# Touchscreen problem!!



## kydee6039 (Jul 11, 2007)

Okay - today for some reason my iphone's touchscreen stopped working. It turns on but I cannot slide the "slide to unlock" slider. I've tried to reboot the phone numerous times (home and power) with no luck. I'm not really sure what to do. I unlocked my phone so long ago that I don't even know what the right way to do things is anymore. I have a 1.1.1 phone unlocked with IPSF.

Any suggestions??


----------



## TrevX (May 10, 2005)

kydee6039 said:


> Okay - today for some reason my iphone's touchscreen stopped working. It turns on but I cannot slide the "slide to unlock" slider. I've tried to reboot the phone numerous times (home and power) with no luck. I'm not really sure what to do. I unlocked my phone so long ago that I don't even know what the right way to do things is anymore. I have a 1.1.1 phone unlocked with IPSF.
> 
> Any suggestions??


This happened to a friend of mine as well. He bought his iPhone on eBay, it worked for a week, the screen started not responding to touches...$500 more and he still doesn't have a working iPhone. Some other problems happened to his, but he did have to get the touchscreen replaced for the screen to work.

Trev


----------



## geoffnhb (Dec 25, 2007)

try reformatting it on itunes.


----------



## John Clay (Jun 25, 2006)

kydee6039 said:


> Okay - today for some reason my iphone's touchscreen stopped working. It turns on but I cannot slide the "slide to unlock" slider. I've tried to reboot the phone numerous times (home and power) with no luck. I'm not really sure what to do. I unlocked my phone so long ago that I don't even know what the right way to do things is anymore. I have a 1.1.1 phone unlocked with IPSF.
> 
> Any suggestions??


You can try reformatting in iTunes, but it probably requires servicing. Yet another benefit of using the Turbo SIM unlock method... you don't void your warranty.


----------



## kydee6039 (Jul 11, 2007)

Okay - I just did a restore and installed 1.13. Then used ZiPhone to activate and unlock. That went smoothly but still I cannot get past the "slide to unlock" screen.

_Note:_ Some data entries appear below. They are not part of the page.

-- ==== Sys2Proof/Laws/Huffman.lean ====
section
/-! SUPPORT. Said once: all that the operations of the Huffman coder (spec R191, R192, R198) can do, with their frames. -/

namespace Sys2Proof.Machine

/-! ### Building the tree -/

/-- All that writing the leaves can do: each listed node becomes the leaf of its ordinal with its count. -/
theorem writeLeaves_ok {l : List Nat} (hl : l.Nodup) {s t : State} (h : writeLeaves l s = .ok t) :
    t = { s with hnLeaf := t.hnLeaf, hnOrd := t.hnOrd, hnFreq := t.hnFreq } ∧
    (∀ k ∈ l, t.hnLeaf.find k = some true ∧ t.hnOrd.find k = some (BitVec.ofNat 9 k) ∧
      ∃ e, entry s k = .ok e ∧ t.hnFreq.find k = some (BitVec.ofNat 16 e.cnt)) ∧
    ∀ k, k ∉ l → t.hnLeaf.find k = s.hnLeaf.find k ∧ t.hnOrd.find k = s.hnOrd.find k ∧ t.hnFreq.find k = s.hnFreq.find k := by
  induction l generalizing s with
  | nil => cases h; exact ⟨rfl, fun k hk => (by cases hk), fun _ _ => ⟨rfl, rfl, rfl⟩⟩
  | cons k ks ih =>
    obtain ⟨hk, hks⟩ := List.nodup_cons.1 hl
    obtain ⟨e, he, h⟩ := Comp.bind_eq_ok.1 h
    obtain ⟨m1, h1, h⟩ := Comp.bind_eq_ok.1 h
    obtain ⟨m2, h2, h⟩ := Comp.bind_eq_ok.1 h
    obtain ⟨m3, h3, h⟩ := Comp.bind_eq_ok.1 h
    obtain ⟨-, rfl⟩ := writeCell_ok.1 h1
    obtain ⟨-, rfl⟩ := writeCell_ok.1 h2
    obtain ⟨-, rfl⟩ := writeCell_ok.1 h3
    obtain ⟨g1, g2, g3⟩ := ih hks h
    refine ⟨by rw [g1], fun j hj => ?_, fun j hj => ?_⟩
    · rcases List.mem_cons.1 hj with rfl | hj
      · obtain ⟨f1, f2, f3⟩ := g3 j hk
        rw [f1, f2, f3]
        exact ⟨Cells.find_put_same _ _ _, Cells.find_put_same _ _ _, e, he, Cells.find_put_same _ _ _⟩
      · obtain ⟨f1, f2, d, f3, f4⟩ := g2 j hj
        exact ⟨f1, f2, d, f3, f4⟩
    · obtain ⟨hj1, hj2⟩ := not_or.1 (fun h => hj (List.mem_cons.2 h))
      obtain ⟨f1, f2, f3⟩ := g3 j hj2
      rw [f1, f2, f3]
      exact ⟨Cells.find_put_other _ _ hj1, Cells.find_put_other _ _ hj1, Cells.find_put_other _ _ hj1⟩

/-- The node selected is one of those looked at. -/
theorem minNode_mem {s : State} {best m : Nat} {ns : List Nat} (h : minNode s best ns = .ok m) : m ∈ best :: ns := by
  induction ns generalizing best with
  | nil => cases h; exact List.mem_cons_self
  | cons n ns ih =>
    obtain ⟨fb, -, h⟩ := Comp.bind_eq_ok.1 h
    obtain ⟨fn, -, h⟩ := Comp.bind_eq_ok.1 h
    have hm : m ∈ n :: ns ∨ m ∈ best :: ns := by
      split at h
      · exact .inl (ih h)
      · exact .inr (ih h)
    rcases hm with hm | hm <;> rcases List.mem_cons.1 hm with rfl | hm <;> simp [*]

/-- The selection answers wherever every node's frequency can be read. -/
theorem minNode_total {s : State} {best : Nat} {ns : List Nat}
    (h : ∀ n ∈ best :: ns, n < Config.arenaCap ∧ (s.hnFreq.find n).isSome = true) : ∃ m, minNode s best ns = .ok m := by
  induction ns generalizing best with
  | nil => exact ⟨best, rfl⟩
  | cons n ns ih =>
    obtain ⟨h1, h2⟩ := h best List.mem_cons_self
    obtain ⟨h3, h4⟩ := h n (List.mem_cons_of_mem _ List.mem_cons_self)
    obtain ⟨fb, hb⟩ := Option.isSome_iff_exists.1 h2
    obtain ⟨fn, hn⟩ := Option.isSome_iff_exists.1 h4
    unfold minNode
    simp only [readCell_of_find h1 hb, readCell_of_find h3 hn, Comp.bind_ok]
    split
    · exact ih fun k hk => h k (List.mem_cons_of_mem _ hk)
    · refine ih fun k hk => h k ?_
      rcases List.mem_cons.1 hk with rfl | hk
      · exact List.mem_cons_self
      · exact List.mem_cons_of_mem _ (List.mem_cons_of_mem _ hk)

/-- Everything the writing of an internal node can answer with. -/
theorem writeInternal_ok {a b n : Nat} {s t : State} (h : writeInternal a b n s = .ok t) :
    n < Config.arenaCap ∧ ∃ fa fb : BitVec 16, s.hnFreq.find a = some fa ∧ s.hnFreq.find b = some fb ∧
      t = { s with
        hnLeaf := s.hnLeaf.put n false, hnLeft := s.hnLeft.put n (BitVec.ofNat 10 a),
        hnRight := s.hnRight.put n (BitVec.ofNat 10 b),
        hnFreq := s.hnFreq.put n (BitVec.ofNat 16 (fa.toNat + fb.toNat)) } := by
  obtain ⟨fa, ha, h⟩ := Comp.bind_eq_ok.1 h
  obtain ⟨fb, hb, h⟩ := Comp.bind_eq_ok.1 h
  obtain ⟨m1, h1, h⟩ := Comp.bind_eq_ok.1 h
  obtain ⟨m2, h2, h⟩ := Comp.bind_eq_ok.1 h
  obtain ⟨m3, h3, h⟩ := Comp.bind_eq_ok.1 h
  obtain ⟨m4, h4, h⟩ := Comp.bind_eq_ok.1 h
  obtain ⟨hn, rfl⟩ := writeCell_ok.1 h1
  obtain ⟨-, rfl⟩ := writeCell_ok.1 h2
  obtain ⟨-, rfl⟩ := writeCell_ok.1 h3
  obtain ⟨-, rfl⟩ := writeCell_ok.1 h4
  exact ⟨hn, fa, fb, (readCell_ok.1 ha).2, (readCell_ok.1 hb).2, (Except.ok.inj h).symm⟩

/-- All that one pass of the merge loop can do: the selections it makes, the node it writes, the live nodes it leaves. -/
theorem mergeNodes_pass {tests n m x y : Nat} {rest : List Nat} {s u : State}
    (h : mergeNodes (tests + 1) (x :: y :: rest) n s = .ok (u, m)) :
    ∃ a b z others t, minNode s x (y :: rest) = .ok a ∧ (x :: y :: rest).erase a = z :: others ∧
      minNode s z others = .ok b ∧ writeInternal a b n s = .ok t ∧
      mergeNodes tests (((x :: y :: rest).erase a).erase b ++ [n]) (n + 1) t = .ok (u, m) := by
  unfold mergeNodes at h
  obtain ⟨a, ha, h⟩ := Comp.bind_eq_ok.1 h
  split at h
  · cases h
  · next z others he =>
    obtain ⟨b, hb, h⟩ := Comp.bind_eq_ok.1 h
    obtain ⟨t, ht, h⟩ := Comp.bind_eq_ok.1 h
    exact ⟨a, b, z, others, t, ha, he, hb, ht, h⟩

/-- The merge loop writes only nodes from `n` on, one for each node but one that was live. -/
theorem mergeNodes_ok {tests n m : Nat} {live : List Nat} {s u : State} (h : mergeNodes tests live n s = .ok (u, m)) :
    u = { s with hnLeaf := u.hnLeaf, hnLeft := u.hnLeft, hnRight := u.hnRight, hnFreq := u.hnFreq } ∧
    m = n + (live.length - 1) ∧
    ∀ a, a < n ∨ m ≤ a → u.hnLeaf.find a = s.hnLeaf.find a ∧ u.hnLeft.find a = s.hnLeft.find a ∧
      u.hnRight.find a = s.hnRight.find a ∧ u.hnFreq.find a = s.hnFreq.find a := by
  induction tests generalizing live n s with
  | zero =>
    match live, h with
    | [], h => cases h; exact ⟨rfl, rfl, fun _ _ => ⟨rfl, rfl, rfl, rfl⟩⟩
    | [_], h => cases h; exact ⟨rfl, rfl, fun _ _ => ⟨rfl, rfl, rfl, rfl⟩⟩
    | _ :: _ :: _, h => cases h
  | succ tests ih =>
    match live, h with
    | [], h => cases h; exact ⟨rfl, rfl, fun _ _ => ⟨rfl, rfl, rfl, rfl⟩⟩
    | [_], h => cases h; exact ⟨rfl, rfl, fun _ _ => ⟨rfl, rfl, rfl, rfl⟩⟩
    | x :: y :: rest, h =>
      obtain ⟨a, b, z, others, t, ha, he, hb, ht, h⟩ := mergeNodes_pass h
      replace ha := minNode_mem ha
      replace hb : b ∈ (x :: y :: rest).erase a := he ▸ minNode_mem hb
      obtain ⟨-, fa, fb, -, -, rfl⟩ := writeInternal_ok ht
      obtain ⟨g1, g2, g3⟩ := ih h
      have hlen : (((x :: y :: rest).erase a).erase b ++ [n]).length = rest.length + 1 := by
        rw [List.length_append, List.length_erase_of_mem hb, List.length_erase_of_mem ha]; simp
      rw [hlen] at g2
      refine ⟨by rw [g1], by rw [g2]; simp only [List.length_cons]; omega, fun c hc => ?_⟩
      obtain ⟨f1, f2, f3, f4⟩ := g3 c (by omega)
      rw [f1, f2, f3, f4]
      have hne : c ≠ n := by omega
      exact ⟨Cells.find_put_other _ _ hne, Cells.find_put_other _ _ hne, Cells.find_put_other _ _ hne,
        Cells.find_put_other _ _ hne⟩

/-! ### Paths -/

/-- The path `p` leads from node `n` down to node `m`: 0 to the left child, 1 to the right one. -/
def Leads (s : State) : Nat → List Bool → Nat → Prop
  | n, [], m => n = m
  | n, b :: p, m => s.hnLeaf.find n = some false ∧
      ∃ c : BitVec 10, (if b then s.hnRight else s.hnLeft).find n = some c ∧ Leads s c.toNat p m

/-- A path leads to one node. -/
theorem Leads.unique {s : State} {p : List Bool} {n m k : Nat} (h1 : Leads s n p m) (h2 : Leads s n p k) : m = k := by
  induction p generalizing n with
  | nil => exact h1.symm.trans h2
  | cons b p ih =>
    obtain ⟨-, c, hc, h1⟩ := h1
    obtain ⟨-, d, hd, h2⟩ := h2
    rw [hc] at hd; cases hd
    exact ih h1 h2

/-- No path goes on below a leaf. -/
theorem Leads.prefix_eq {s : State} {p q : List Bool} {n m k : Nat} (h1 : Leads s n p m) (hm : s.hnLeaf.find m = some true)
    (h2 : Leads s n q k) (hp : p <+: q) : p = q := by
  induction p generalizing n q with
  | nil =>
    cases q with
    | nil => rfl
    | cons b q =>
      obtain ⟨hn, -⟩ := h2
      rw [show n = m from h1, hm] at hn; cases hn
  | cons b p ih =>
    cases q with
    | nil => simp at hp
    | cons d q =>
      obtain ⟨rfl, hpq⟩ := List.cons_prefix_cons.1 hp
      obtain ⟨-, c, hc, h1⟩ := h1
      obtain ⟨-, e, he, h2⟩ := h2
      rw [hc] at he; cases he
      rw [ih h1 h2 hpq]

/-- A path that the search finds leads to the leaf of the ordinal, within the depth it may go. -/
theorem pathTo_some {s : State} {k depth n : Nat} {p : List Bool} (h : pathTo s k depth n = .ok (some p)) :
    p.length < depth ∧ ∃ m, Leads s n p m ∧ s.hnLeaf.find m = some true ∧
      ∃ o : BitVec 9, s.hnOrd.find m = some o ∧ o.toNat = k := by
  induction depth generalizing n p with
  | zero => cases h
  | succ depth ih =>
    obtain ⟨leaf, h1, h⟩ := Comp.bind_eq_ok.1 h
    have h1 := (readCell_ok.1 h1).2
    cases leaf with
    | true =>
      obtain ⟨o, h2, h⟩ := Comp.bind_eq_ok.1 h
      have h2 := (readCell_ok.1 h2).2
      simp only [Except.ok.injEq] at h
      split at h
      · next ho => cases h; exact ⟨Nat.succ_pos _, n, rfl, h1, o, h2, ho⟩
      · cases h
    | false =>
      obtain ⟨l, h2, h⟩ := Comp.bind_eq_ok.1 h
      have h2 := (readCell_ok.1 h2).2
      obtain ⟨r, h3, h⟩ := Comp.bind_eq_ok.1 h
      cases r with
      | some q =>
        cases h
        obtain ⟨g1, m, g2, g3⟩ := ih h3
        exact ⟨Nat.succ_lt_succ g1, m, ⟨h1, l, h2, g2⟩, g3⟩
      | none =>
        obtain ⟨r, h4, h⟩ := Comp.bind_eq_ok.1 h
        have h4 := (readCell_ok.1 h4).2
        obtain ⟨q, h5, h⟩ := Comp.bind_eq_ok.1 h
        cases q with
        | none => cases h
        | some q =>
          cases h
          obtain ⟨g1, m, g2, g3⟩ := ih h5
          exact ⟨Nat.succ_lt_succ g1, m, ⟨h1, r, h4, g2⟩, g3⟩

/-- Everything the walk of `HD` can answer with: it has read a path that leads to a leaf. -/
theorem walk_ok {s : State} {left n bp m bq : Nat} (h : walk s left n bp = .ok (m, bq)) :
    s.hnLeaf.find m = some true ∧ ∃ p, Leads s n p m ∧ bq = bp + p.length ∧ p.length ≤ left ∧
      ∀ j b, p[j]? = some b → getBit s (bp + j) = .ok b := by
  induction left generalizing n bp with
  | zero =>
    unfold walk at h
    obtain ⟨leaf, h1, h⟩ := Comp.bind_eq_ok.1 h
    cases leaf with
    | true => cases h; exact ⟨(readCell_ok.1 h1).2, [], rfl, rfl, le_rfl, by simp⟩
    | false => cases h
  | succ left ih =>
    unfold walk at h
    obtain ⟨leaf, h1, h⟩ := Comp.bind_eq_ok.1 h
    cases leaf with
    | true => cases h; exact ⟨(readCell_ok.1 h1).2, [], rfl, rfl, Nat.zero_le _, by simp⟩
    | false =>
      obtain ⟨b, h2, h⟩ := Comp.bind_eq_ok.1 h
      obtain ⟨c, h3, h⟩ := Comp.bind_eq_ok.1 h
      obtain ⟨g1, p, g2, g3, g4, g5⟩ := ih h
      refine ⟨g1, b :: p, ⟨(readCell_ok.1 h1).2, c, (readCell_ok.1 h3).2, g2⟩, ?_, Nat.succ_le_succ g4, fun j d hj => ?_⟩
      · rw [g3, List.length_cons]; omega
      · cases j with
        | zero => simp only [List.getElem?_cons_zero, Option.some.injEq] at hj; subst hj; exact h2
        | succ j =>
          rw [show bp + (j + 1) = bp + 1 + j by omega]
          exact g5 j d (by simpa using hj)

/-- The walk stops the model or raises `CorruptStreamError`, no other error. -/
theorem walk_raised {s : State} {left n bp : Nat} {e : Err} (h : walk s left n bp = .error (.raised e)) :
    e = .corruptStream := by
  have key : ∀ {β : Type} {cap : Nat} {m : Cells β} {i : Nat}, readCell cap m i ≠ .error (.raised e) := by
    intro β cap m i hc
    rcases readCell_error hc with ⟨hc, -⟩ | ⟨hc, -⟩ <;> cases hc
  induction left generalizing n bp with
  | zero =>
    unfold walk at h
    rcases Comp.bind_eq_error.1 h with h | ⟨leaf, -, h⟩
    · exact absurd h key
    · cases leaf <;> cases h; rfl
  | succ left ih =>
    unfold walk at h
    rcases Comp.bind_eq_error.1 h with h | ⟨leaf, -, h⟩
    · exact absurd h key
    · cases leaf with
      | true => cases h
      | false =>
        rcases Comp.bind_eq_error.1 h with h | ⟨b, -, h⟩
        · rcases (getBit_error h).2 with h | h <;> cases h
        · rcases Comp.bind_eq_error.1 h with h | ⟨c, -, h⟩
          · exact absurd h key
          · exact ih h

end Sys2Proof.Machine
end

Is there anything else I can do??

Now onto my next problem. I live in canada and bought the phone in the US. My sister is coming into town next week and I want her to take the phone back with her to her local apple store in chicago to have them look at it and HOPEFULLY REPLACE IT. What do I have to do to the phone to put it back into a state that the apple folks cannot see I've hacked it?? Will a simple restore back to 1.13 do the trick?? Should I give her the phone with the sim card that came with the phone or just no sim card??

Any suggestions would be helpful. Man this is frustrating.


----------



## geoffnhb (Dec 25, 2007)

you better hope that you still have your original AT&T sim card.
and then restore it to 1.1.3. 
theres probably something else you can do.


----------



## kydee6039 (Jul 11, 2007)

I do have the original AT&T card but I thought it would be better to not give it to my sister. I figured I have her go in and say the phone is her husbands and play dumb. If they ask where the sim card is I will have her say her husband needed a phone and placed it in his old phone. I'm sure when they test these phones they put other sim cards in + they won't even get past the "slide to unlock" screen. You guys think this is the way to go??


----------



## geoffnhb (Dec 25, 2007)

Just make sure you restore (not update) to 1.1.3. That will restore the baseband, which is what you had to hack to unlock the phone.

As for your way to trick the apple store, sounds good to me.


----------



## kydee6039 (Jul 11, 2007)

Yup - just do a restore and then pass the phone over. When I purchased this I paid $599 and I've read some people with the same problem actually getting a new phone on the spot and their phone was replaced with the $499 16 gig model. I can always hope I guess!!


----------